Al tiempo que ejército nacional, militares de EE. UU y huestes fascistas paramilitares toman sangrientamente el control de amplias zonas rurales del país, la élite corrupta y parapolítica copa casi en su totalidad las instituciones y los organismos de control del Estado.
Es falso que el actual despliegue paramilitar se presente en zonas donde el Estado no hace presencia; de hecho, el surgimiento del paramilitarismo en Colombia, no obedece a la ausencia del Estado en amplias zonas del país, sino que nació y creció donde había presencia de Estado y Fuerzas Militares e históricamente han sido apoyados por éstas. También es impreciso afirmar que el Estado no ha copado las regiones dejadas por las Farc tras el acuerdo de paz; realmente sí lo ha hecho, en gran medida precisamente a través de ese atroz instrumento del Estado colombiano; el paramilitarismo.
Al igual que en el pasado el M.A.S, la Triple A, o Los Magníficos; hoy Las Águilas Negras, las AGC, los Rastrojos y los carteles mexicanos hacen parte de la estrategia paramilitar y de operaciones encubiertas de los organismos de seguridad del Estado, para neutralizar un supuesto enemigo interno que desde la Doctrina de Seguridad Nacional son los partidos políticos de oposición, organizaciones campesinas, indígenas, reclamantes de tierras, estudiantes, jóvenes, firmantes de paz, líderes sindicales, organizaciones de víctimas, de DDHH, etc.

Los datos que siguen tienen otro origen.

-- ==== Sys2Proof/Machine/PortOps.lean ====
section
/-! DEFINITION. Shared operations of the two line ports: the arbiter and the grant, the ends a
downstream request delivers to its owner (chapter 07), the offer of a response and the taking of an
offered request (chapters 05 and 06). -/

namespace Sys2Proof.Machine

/-! ## The arbiter and the grant (R142 to R144) -/

/-- The ready list of a class. -/
def readyList (c : DownClass) (d : Downstream) : List DownReq :=
  match c with
  | .host => d.hostReady
  | .preserve => d.preserveReady
  | .restore => d.restoreReady

/-- Drop the front request of a class. -/
def popReady (c : DownClass) (d : Downstream) : Downstream :=
  match c with
  | .host => { d with hostReady := d.hostReady.drop 1 }
  | .preserve => { d with preserveReady := d.preserveReady.drop 1 }
  | .restore => { d with restoreReady := d.restoreReady.drop 1 }

/-- The weight of a class. -/
def weightOf (c : DownClass) (d : Downstream) : Nat :=
  match c with
  | .host => d.wHost
  | .preserve => d.wPreserve
  | .restore => d.wRestore

/-- The next class in the order HOST, PRESERVE, RESTORE, HOST. -/
def nextClass : DownClass → DownClass
  | .host => .preserve
  | .preserve => .restore
  | .restore => .host

/-- A class has a ready request. -/
def hasReady (d : Downstream) (c : DownClass) : Bool := !(readyList c d).isEmpty

/-- The class the arbiter chooses and the used count after the grant (R144). -/
def chooseClass (d : Downstream) : Option (DownClass × Nat) :=
  if hasReady d d.turn && decide (d.used < weightOf d.turn d) then some (d.turn, d.used + 1)
  else
    ([nextClass d.turn, nextClass (nextClass d.turn), d.turn].find? (hasReady d)).map fun c => (c, 1)

/-- The lowest-numbered FREE tag below the outstanding limit (R141, R142). -/
def freeTag (d : Downstream) : Option (Fin 32) :=
  (List.finRange 32).find? fun t => decide (t.val < d.limit) && d.tags.all fun u => u.num != t

/-- The owner is told its tag (R141): an entry records the tag of its own request, a record write
becomes OUTSTANDING. -/
def tellGranted (o : Owner) (t : Fin 32) (s : State) : State :=
  match o with
  | .host n => modEntry n (fun e => { e with dtag := some t }) s
  | .capture n => modEntry n (fun e => { e with dtag := some t }) s
  | .headerWrite n => modCtx n (setWriteState .header .outstanding) s
  | .dataWrite n => modCtx n (setWriteState .data .outstanding) s
  | .walkHeader | .walkData | .walkWrite => s

/-- The grant of a class's front request under a tag (R143). -/
def grantUnder (c : DownClass) (used : Nat) (t : Fin 32) (r : DownReq) (s : State) : State :=
  tellGranted r.owner t
    (s.onDown fun d =>
      { popReady c d with
        tags := d.tags ++ [⟨t, .outstanding r none⟩]
        channel := some t
        turn := c
        used := used })

/-- The grant, if the channel is FREE, a request is ready and a tag is free (R143). -/
def grantIfDue (s : State) : State :=
  match s.down.channel, chooseClass s.down, freeTag s.down with
  | none, some (c, used), some t =>
    match readyList c s.down with
    | [] => s
    | r :: _ => grantUnder c used t r s
  | _, _, _ => s

/-- The state of a tag, none while FREE. -/
def tagState (t : Fin 32) (d : Downstream) : Option TagState :=
  (d.tags.find? fun u => u.num == t).map TagUse.state

/-- A tag becomes FREE. -/
def freeTheTag (t : Fin 32) (s : State) : State :=
  s.onDown fun d => { d with tags := d.tags.filter fun u => u.num != t }

/-- A tag changes its state. -/
def setTag (t : Fin 32) (st : TagState) (s : State) : State :=
  s.onDown fun d => { d with tags := d.tags.map fun u => if u.num = t then { u with state := st } else u }

/-- The request the channel offers to the memory controller, with its tag (R139, R143). -/
def offeredRequest (s : State) : Option (Fin 32 × DownReq) :=
  match s.down.channel with
  | none => none
  | some t =>
    match tagState t s.down with
    | some (.outstanding r _) => some (t, r)
    | some (.quarantined _ _) | none => none

/-! ## Ends of downstream requests (R150) -/

/-- How a granted request ends for its owner (R150). -/
inductive End
  | ok (data : LineData)
  | error
  | timeout
deriving DecidableEq, Repr

/-- The HOST request of an entry ends by a response (R100). -/
def hostEnd (n : Fin 32) (st : UpStatus) (data : LineData) (s : State) : State :=
  finishEntry n st
    (modEntry n (fun e =>
      { e with dtag := none, readData := if e.op = .read then some data else e.readData }) s)

/-- The HOST request of an entry timed out: ERROR is fixed and the entry is held in ISSUING (R101). -/
def hostTimeout (n : Fin 32) (s : State) : State :=
  modEntry n (fun e =>
    { e with
      dtag := none
      status := some .error
      hold := true
      readData := if e.op = .read then some 0 else e.readData }) s

/-- The quarantined tag of a held entry is freed: DONE with ERROR (R101). -/
def hostFreed (n : Fin 32) (s : State) : State :=
  finishEntry n .error (modEntry n (fun e => { e with hold := false }) s)

/-- Run a walk step on the walk context, if there is one. -/
def onWalk (f : Walk → State → State) (s : State) : State :=
  match s.restore.walk with
  | none => s
  | some w => f w s

/-- The end of a granted request, delivered to its owner (R150). -/
def deliver (o : Owner) (e : End) (s : State) : State :=
  match o, e with
  | .host n, .ok d => hostEnd n .ok d s
  | .host n, .error => hostEnd n .error 0 s
  | .host n, .timeout => hostTimeout n s
  | .capture n, .ok d => captureOk n d s
  | .capture n, .error => capturePoison n false s
  | .capture n, .timeout => capturePoison n true s
  | .headerWrite n, .ok _ => recordWriteOk n .header s
  | .headerWrite n, .error => recordWriteBad n .header false s
  | .headerWrite n, .timeout => recordWriteBad n .header true s
  | .dataWrite n, .ok _ => recordWriteOk n .data s
  | .dataWrite n, .error => recordWriteBad n .data false s
  | .dataWrite n, .timeout => recordWriteBad n .data true s
  | .walkHeader, .ok d => onWalk (fun w s => walkHeaderOk w d s) s
  | .walkHeader, .error => onWalk (fun w s => recordDone { w with stopped := true } s) s
  | .walkHeader, .timeout => onWalk (fun w s => drainWalk { w with stopped := true } s) s
  | .walkData, .ok d => onWalk (fun w s => walkDataOk w d s) s
  | .walkData, .error => onWalk (fun w s => recordDone { w with stopped := true } s) s
  | .walkData, .timeout => onWalk (fun w s => drainWalk { w with stopped := true } s) s
  | .walkWrite, .ok _ => onWalk (fun w s => recordDone { w with applied := w.applied + 1 } s) s
  | .walkWrite, .error => onWalk (fun w s => recordDone w (failLine w s)) s
  | .walkWrite, .timeout => onWalk (fun w s => drainWalk w (failLine w s)) s

/-- The freed notice of a quarantined tag, delivered to its owner (R149). -/
def deliverFreed (o : Owner) (s : State) : State :=
  match o with
  | .host n => hostFreed n s
  | .capture n => captureFreed n s
  | .headerWrite n => recordWriteFreed n s
  | .dataWrite n => recordWriteFreed n s
  | .walkHeader | .walkData | .walkWrite => walkFreed s

/-! ## The response channel (R105) -/

/-- The acceptance sequences of the items ready for the channel: DONE entries and refusal items. -/
def readySeqs (s : State) : List Nat :=
  (s.entries.filter fun e => e.state == .done).map Entry.seq ++ s.up.refusals.map RefusalItem.seq

/-- The channel, if it offers nothing, offers the ready item with the oldest acceptance sequence
(R105). -/
def offerIfDue (s : State) : State :=
  if s.up.channel.isNone then s.onUp fun u => { u with channel := (readySeqs s).min? } else s

/-- A response to the upstream master (R104, R121). -/
structure UpResponse where
  tag    : Fin 64
  kind   : RwKind
  status : UpStatus
  data   : Option LineData
deriving DecidableEq, Repr

/-- The response of a DONE entry (R104): a READ carries the data returned, or zeros. -/
def entryResponse (e : Entry) : UpResponse :=
  { tag := e.tag
    kind := opKind e.op
    status := e.status.getD .error
    data := if e.op = .read then some (e.readData.getD 0) else none }

/-- The response of a refusal item (R121): a READ carries zeros. -/
def refusalResponse (r : RefusalItem) : UpResponse :=
  ⟨r.tag, r.kind, r.status, if r.kind = .read then some 0 else none⟩

/-- The response the channel offers (R105). -/
def offeredResponse (s : State) : Option UpResponse :=
  match s.up.channel with
  | none => none
  | some q =>
    match s.entries.find? fun e => e.seq == q with
    | some e => some (entryResponse e)
    | none => (s.up.refusals.find? fun r => r.seq == q).map refusalResponse

/-! ## Taking an offered request (R115 to R120) -/

/-- Both queues have room (R115). -/
def portHasRoom (u : Upstream) : Bool :=
  decide (u.queue.length < Config.admissionCap) && decide (u.refusals.length < Config.refusalCap)

/-- The line lies in the configured log area (R120). -/
def inLogArea (line : Nat) (l : Log) : Bool :=
  l.configured && decide (l.base ≤ line) && decide (line < l.base + 2 * l.capacity)

/-- The refusal a request meets, by the first row of R118 that applies. -/
def refusalOf (r : HostRequest) (s : State) : Option UpStatus :=
  if s.up.liveTags.contains r.tag then some .protocol
  else if s.cls.memSize ≤ r.line then some .range
  else if opKind r.op = .write ∧ inLogArea r.line s.log = true then some .guard
  else none

/-- The class of a request that is not refused (R124). -/
def classOf (line : Nat) (s : State) : ReqClass := if inWindow line s.cls then .guarded else .plain

/-- The port takes a request: it receives its acceptance sequence and joins the refusal queue or
the admission queue (R115 to R121). -/
def takeRequest (r : HostRequest) (s : State) : State :=
  let q := s.up.nextSeq
  match refusalOf r s with
  | some st =>
    latchIf (st == .protocol) .lineProtocol
      (s.onUp fun u =>
        { u with
          nextSeq := q + 1
          liveTags := if st = .protocol then u.liveTags else u.liveTags ++ [r.tag]
          refusals := u.refusals ++ [⟨r.tag, opKind r.op, st, q⟩] })
  | none =>
    s.onUp fun u =>
      { u with
        nextSeq := q + 1
        liveTags := u.liveTags ++ [r.tag]
        queue := u.queue ++ [⟨r.tag, r.op, r.line, classOf r.line s, q⟩] }

/-- The offered request is taken at the first event after which both queues have room (R115). -/
def takeOffered (s : State) : State :=
  match s.up.offered with
  | none => s
  | some r =>
    if portHasRoom s.up then takeRequest r (s.onUp fun u => { u with offered := none }) else s

/-! ## Follow-ups of the ports, and events -/

/-- What follows on the two line ports in the same step: the grant (R143) and the offer (R105). -/
def portFollow (s : State) : State := offerIfDue (grantIfDue s)

/-- A reset is asserted or, after WARM_RESET, lasts: no event is taken (R177, R203). -/
def inReset (s : State) : Bool := s.pins.porstLow || s.pins.wrstLow || s.pins.commandReset.isSome

/-- The downstream link reset is driven (R152). -/
def linkReset (s : State) : Bool := inReset s

/-- An event, taken unless a reset is asserted (R203). -/
def event (s : State) (f : State → State) : Host.Outcome State Fault Refusal :=
  .next (if inReset s then s else f s)

end Sys2Proof.Machine
end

El fondo del escenario es espeluznante; casi 50 masacres documentadas contra el pueblo en lo que va del 2020, los lugares de ejecución coinciden con los mismos donde se asesina a los líderes sociales a diario- más de 1000, y 239 firmantes de la paz entre 2016 y 2020- hechos rodeados de una total impunidad. Por su parte decenas de periodistas amenazados por haber denunciado la financiación con dineros del narcotráfico de la campaña presidencial de Iván Duque. Como si esto fuera poco, las masacres se dispararon inmediatamente se ordenó la detención de Álvaro Uribe por soborno a testigos y fraude procesal, también las amenazas de muerte contra el senador Iván Cepeda, quien ha denunciado en varias ocasiones a Uribe Vélez por relaciones con el paramilitarismo; de esta manera se desgarra el velo de la “democracia” colombiana, y trasluce la siniestra fanfarria de un narco Estado fascista, haciendo y deshaciendo mientras cumple una agenda de gobierno dictada desde los EE.UU.

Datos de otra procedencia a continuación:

-- ==== Sys2Proof/Machine/Tick.lean ====
section
/-! DEFINITION. What happens while no command waits (log 2): a step of the unit's own that is due,
an expiry that is due, or the passing of one microsecond (R18, R40, R147, R162, R168, R201). -/

namespace Sys2Proof.Machine

/-- An entry that may leave COMMIT_WAIT (R62). Of several, the first in admission order goes first: the
spec states no order (log 23). -/
def dueExit (s : State) : Option (Fin 32) := (s.entries.map Entry.num).find? fun n => mayExit n s

/-- A timer has reached its non-zero limit. -/
def timerDue (t : Timer) : Bool := t.limit != 0 && decide (t.limit ≤ t.value)

/-- A tag whose timer has reached its limit (R147). -/
def dueTag (d : Downstream) : Option (Fin 32) :=
  (d.tags.find? fun u =>
    match u.state with
    | .outstanding _ (some t) => timerDue t
    | .outstanding _ none | .quarantined _ _ => false).map TagUse.num

/-- The expiry of the agreement or hold timer, if it has reached its limit (R162, R168). -/
def dueCascade (c : Cascade) : Option Instr :=
  match c.agreement with
  | none => none
  | some a =>
    match a.timer with
    | none => none
    | some t =>
      if timerDue t then
        match c.role with
        | .leader => some .agreementTimeout
        | .follower => some .holdTimeout
        | .solo => none
      else none

/-- An expiry that is due. -/
def dueExpiry (s : State) : Option Instr :=
  if s.log.waitList.isEmpty = false ∧ s.log.stallLimit ≠ 0 ∧ s.log.stallLimit ≤ s.log.stallClock then
    some .stallLimitExpiry
  else
    match dueTag s.down with
    | some t => some (.downstreamTimeout t)
    | none =>
      match dueCascade s.casc with
      | some c => some c
      | none =>
        if s.ckpt.interval ≠ 0 ∧ s.ckpt.intervalCount = 0 then some .intervalExpiry else none

/-- The step of the unit's own that is due while no command waits: a COMMIT_WAIT exit, a deferral, an
admission, then an expiry; during a reset, only the end of the 10 µs command reset. -/
def dueCommand (s : State) : Option Instr :=
  if inReset s then
    match s.pins.commandReset with
    | some n => if Config.commandResetMicros ≤ n then some (.commandResetEnd s.ckpt.ckptLevel) else none
    | none => none
  else
    match dueExit s with
    | some n => some (.commitWaitExit n)
    | none =>
      if (deferrable s).isSome then some .fenceDeferral
      else if (offeredToTracker s).isSome ∧ (freeEntry s).isSome then some .admission
      else dueExpiry s

/-- A timer one microsecond later. -/
def tickTimer (t : Timer) : Timer := { t with value := t.value + 1 }

/-- A tag one microsecond later: its timer runs once its request has been taken (R147). -/
def tickTag (u : TagUse) : TagUse :=
  match u.state with
  | .outstanding r (some t) => { u with state := .outstanding r (some (tickTimer t)) }
  | .outstanding _ none | .quarantined _ _ => u

/-- The interval timer one microsecond later: it counts milliseconds down while the interval is not
0 (R18). -/
def tickInterval (c : Controller) : Controller :=
  if c.interval = 0 then c
  else if c.intervalMicros + 1 < 1000 then { c with intervalMicros := c.intervalMicros + 1 }
  else { c with intervalMicros := 0, intervalCount := c.intervalCount - 1 }

/-- The stall clock one microsecond later, counted in STALL_TIME while the wait list is non-empty
(R40). -/
def tickStall (s : State) : State :=
  if s.log.waitList.isEmpty then s
  else countStallTime 1 (s.onLog fun l => { l with stallClock := l.stallClock + 1 })

/-- One microsecond passes. During a reset only the command reset is timed. -/
def passMicrosecond (s : State) : State :=
  if inReset s then s.onPins fun p => { p with commandReset := p.commandReset.map (· + 1) }
  else
    let s := (tickStall s).onCkpt tickInterval
    let s := s.onDown fun d => { d with tags := d.tags.map tickTag }
    modAgreement (fun a => { a with timer := a.timer.map tickTimer }) s

end Sys2Proof.Machine
end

Y es que entre los intereses más visibles de los EE. UU en el continente está; mantener el control sobre la mayoría de Estados a partir de promover y proyectar gobiernos lumpenizados y débiles como el colombiano, ahogar en sangre cualquier movimiento popular, alterar posibles triunfos electorales de contenido democrático-popular, y blindar estados como el colombiano, asesorando la configuración de agendas internas de política autoritaria, donde se combinen el terrorismo de Estado y la voraz apropiación privada de los recursos públicos.
Los EE. UU, pugnan por garantizar una violenta embestida de sus multinacionales, y el aumento del despojo de los recursos en Colombia, propósito prioritario dada la necesidad de nuevos mercados en razón a la salida de algunas multinacionales estadounidenses de China en razón a la guerra comercial.

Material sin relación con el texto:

/-- PREPARE at a follower (R166): with an agreement in progress, or failing a check, it answers
READY(REFUSE) with the reason of the first check that fails, and remembers a refused id as abandoned;
accepted, it makes the record with the hold timer, sends the PREPARE down unless it is the last, raises
the fence and enters SETTLING, a rollback also clearing the unrestored list (R70). Where the tracker is
settled already, as it is in HELD, the settle is part of the acceptance: the controller enters AGREEING with
the local phase SETTLED, and the last of the chain sends READY(OK) in the same step (R71, R167). -/
def Obligations.Prepare : Prop :=
  ∀ (s : State) (id : OpId) (number : CkptNumber), inReset s = false → s.casc.role = .follower →
    s.casc.upList.length < 4 → number ≠ 0 →
    let take := exec (.prepareReceived .up id .take 0) s
    let rollback := exec (.prepareReceived .up id .rollback number) s
    let refused (reason : RefuseReason) := Host.Outcome.next (φ := Fault) (ρ := Refusal) { s with
      casc := { s.casc with
        upList := s.casc.upList ++ [.ready id (.refuse reason)], abandoned := some id } }
    let accepted (settles : Bool) (g : Goal) (m : Message) : Cascade := { s.casc with
      agreement := some
        { id := id, goal := g, source := .cascade, settled := settles
          below := if s.casc.last then .notNeeded else .awaited
          readySent := if settles ∧ s.casc.last then .ok else .none
          go := false, own := none, belowDone := none, pushed := none
          applied := 0, unrestored := 0, timer := some ⟨0, s.casc.holdLimit⟩ }
      upList := if settles ∧ s.casc.last then s.casc.upList ++ [.ready id .ok] else s.casc.upList
      downList := if s.casc.last then s.casc.downList else s.casc.downList ++ [m] }
    let room := s.ckpt.stack.length < 8 ∨ s.ckpt.rolling = true
    let startable := s.ckpt.ctrl = .idle ∨ ∃ r, s.ckpt.ctrl = .held r
    (s.casc.agreement.isSome = true →
      let busy := Host.Outcome.next (φ := Fault) (ρ := Refusal) { s with casc := { s.casc with
        upList := s.casc.upList ++ [.ready id (.refuse .state)] } }
      take = busy ∧ rollback = busy)
    ∧ (s.casc.agreement = none →
      (s.ckpt.ctrl ≠ .idle ∨ s.log.configured = false → take = refused .state)
      ∧ (s.ckpt.ctrl = .idle → s.log.configured = true → ¬ room → take = refused .stackFull)
      ∧ (s.ckpt.ctrl = .idle → s.log.configured = true → room → ChannelsBusy s →
          s.casc.downList.length < 4 →
        take = .next { s with
          casc := accepted (settled s) .take (.prepare id .take 0)
          ckpt := { s.ckpt with
            fence := true
            ctrl := if settled s then .agreeing .take .cascade else .settling .take .cascade } })
      ∧ (¬ startable → rollback = refused .state)
      ∧ (startable → (∀ r ∈ s.ckpt.stack, r.number ≠ number) → rollback = refused .notFound)
      ∧ (∀ r, startable → findCkpt number s = some r → r.state = .broken → rollback = refused .broken)
      ∧ (∀ r, startable → findCkpt number s = some r → r.state = .live → s.log.waitList = [] →
          ChannelsBusy s → s.casc.downList.length < 4 →
        rollback = .next { s with
          casc := accepted (rollbackSettled s) (.rollback number) (.prepare id .rollback number)
          ckpt := { s.ckpt with
            fence := true
            ctrl := if rollbackSettled s then .agreeing (.rollback number) .cascade
              else .settling (.rollback number) .cascade }
          restore := { s.restore with unrestored := [], overflow := 0 }
          log := { s.log with stallClock := 0 } }))

/-- READY at a leader, and its agreement timer, in SETTLING before the local settle and in AGREEING
after it: READY(OK) stops the timer, and where the local phase is SETTLED GO follows in the same step
(R162, R163); READY(REFUSE) records the reason, and it and the timer send ABANDON and end the agreement
REFUSED or TIMEOUT, the fence lowered (R162, R13); a READY of the agreement last in progress is
discarded, and any other latches CASCADE_FAULT (R165). That an expiry stands for the moment its limit is
reached is the model's choice (log 3). That an event which cannot happen changes nothing is the model's
choice (log 4). -/
def Obligations.LeaderReady : Prop :=
  ∀ (s : State) (id : OpId) (v : ReadyVerdict), inReset s = false → s.casc.role = .leader →
    ChannelsBusy s → NoFlags s →
    let ready := exec (.readyReceived .down id v) s
    let faulted := { s with mgmt := { s.mgmt with latches := s.mgmt.latches ||| 0x200 } }
    (AtRest s → ready = .next (if id = s.casc.opId then s else faulted)
      ∧ exec .agreementTimeout s = .next s)
    ∧ ∀ a, s.casc.agreement = some a → NoSettleDue s →
      let heard := { s with casc := { s.casc with
        agreement := some { a with below := .ok, timer := none } } }
      let ended (o : ResultOutcome) (reason : Option RefuseReason) := { s with
        casc := { s.casc with
          agreement := none, lastRefusal := reason, downList := s.casc.downList ++ [.abandon a.id] }
        ckpt := { s.ckpt with fence := false, ctrl := .idle }
        mgmt := { s.mgmt with
          result := some (match a.goal with
            | .take => ⟨.take, a.source, o, none, 0, 0, some a.id⟩
            | .rollback k => ⟨.rollback, a.source, o, some k, 0, 0, some a.id⟩)
          latches := s.mgmt.latches ||| (if a.goal = .take then 0x001 else 0x002) } }
      (id = a.id → a.below = .awaited → a.go = false → v = .ok →
        (a.settled = false → ready = .next heard)
        ∧ (a.settled = true → ready = exec .leaderGo heard))
      ∧ (∀ reason, id = a.id → a.below = .awaited → a.go = false → v = .refuse reason →
          s.casc.downList.length < 4 →
        ready = .next (ended .refused (some reason)))
      ∧ (id ≠ a.id ∨ a.below ≠ .awaited →
          (a.go = false ∧ (a.settled = false ∨ a.below ≠ .ok))
            ∨ (a.go = true ∧ (a.own = none ∨ a.belowDone = none)) →
        ready = .next faulted)
      ∧ (a.timer = none → exec .agreementTimeout s = .next s)
      ∧ (a.timer.isSome = true → s.casc.downList.length < 4 →
        exec .agreementTimeout s = .next (ended .timeout s.casc.lastRefusal))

En lo militar, se busca adecuar a Colombia como el principal centro de operaciones del comando sur de los EE. UU, para amenazar, hostigar y atacar a países como Venezuela, Cuba y Nicaragua, a partir de la obediencia total de las fuerzas armadas colombianas, a los designios de la agenda de los EE. UU, hoy en su condición de socio global de la OTAN en el hemisferio, asumiendo un rol de ejército mercenario.
El cumplimiento de dichos objetivos tanto de los EE. UU, como de la oligarquía colombiana liderada por el uribismo, les permitiría, la adecuación del Estado colombiano hacia una situación de guerra interna y externa, así como para consolidar el proyecto fascista – corporativo, útil a los EE. UU, a las multinacionales, a los sectores terratenientes y latifundistas, al narcotráfico, y a la cúspide del capital financiero colombiano.
Es de allí, que, con la comparsa de la llamada guerra contra las drogas, hoy denominada, Plan Colombia Crece, anunciada oficialmente por Duque, Claver, Robert O’Brien y otros funcionarios de los EE. UU en Bogotá la semana pasada; a las fumigaciones con plomo contra los campesinos le seguirán las de glifosato; el objetivo estratégico; expulsar a los habitantes de estas zonas- ricas en recursos naturales- para entregarle el control a las multinacionales. Ya desde diversas regiones del país, las comunidades denuncian que los militares arrasan con los cultivos de yuca, plátano y maíz, mientras Lockheed Martin Corporation y Bayer-Monsanto se frotan las manos.
Estamos hablando de un plan de guerra que se articulará progresivamente con otras fuerzas reaccionarias del continente y tomará su real fisonomía de guerra imperialista de cobertura continental, con epicentro en Colombia.
Y mientras se demuestra en los hechos cómo realmente se configura una dictadura en el país, la izquierda, en sus diversos matices sean de la derecha verde o del liberalismo progresista, se preguntan- qué hacer. Es obvio que la realidad concreta ha desbordado sus programas, limitados estos, no por un pretendido pragmatismo político sino por los límites estrechos de su propia cosmovisión programática; con la mirada perdida en el futuro cercano de unas difusas elecciones para el 2022, se encuentran impotentes ante el presente inmediato. Su histórico distanciamiento de las luchas sociales, en gran medida en razón a que las reivindicaciones populares aventajan las plataformas electorales, y también por el histórico oportunismo hacia el movimiento social, caracterizado por apoyar la iniciativa popular de manera tímida, o a veces enérgica, pero con el sólo propósito de ganar simpatías electorales, ha hecho que sean aparatos con reivindicaciones sociales importantes, pero sin movimiento social.
Un Estado mafioso, imponiendo una capa aún más densa de oscurantismo en un país históricamente crepuscular, una izquierda que se debate entre el populismo y el reformismo, entre lo tibio y lo tímido, y un movimiento social y popular de enorme vitalidad transformadora pero masacrado a diario, es el panorama actual de este país confinado y militarizado.
Es hora que el inmenso e inherente poder político de las organizaciones sociales, sumado a un vigoroso e histórico esfuerzo movilizador, avance ya, en la más amplia convergencia popular y ciudadana, y desate desde abajo, y con fuerza multitudinaria; las transformaciones que exigen las mayorías colombianas.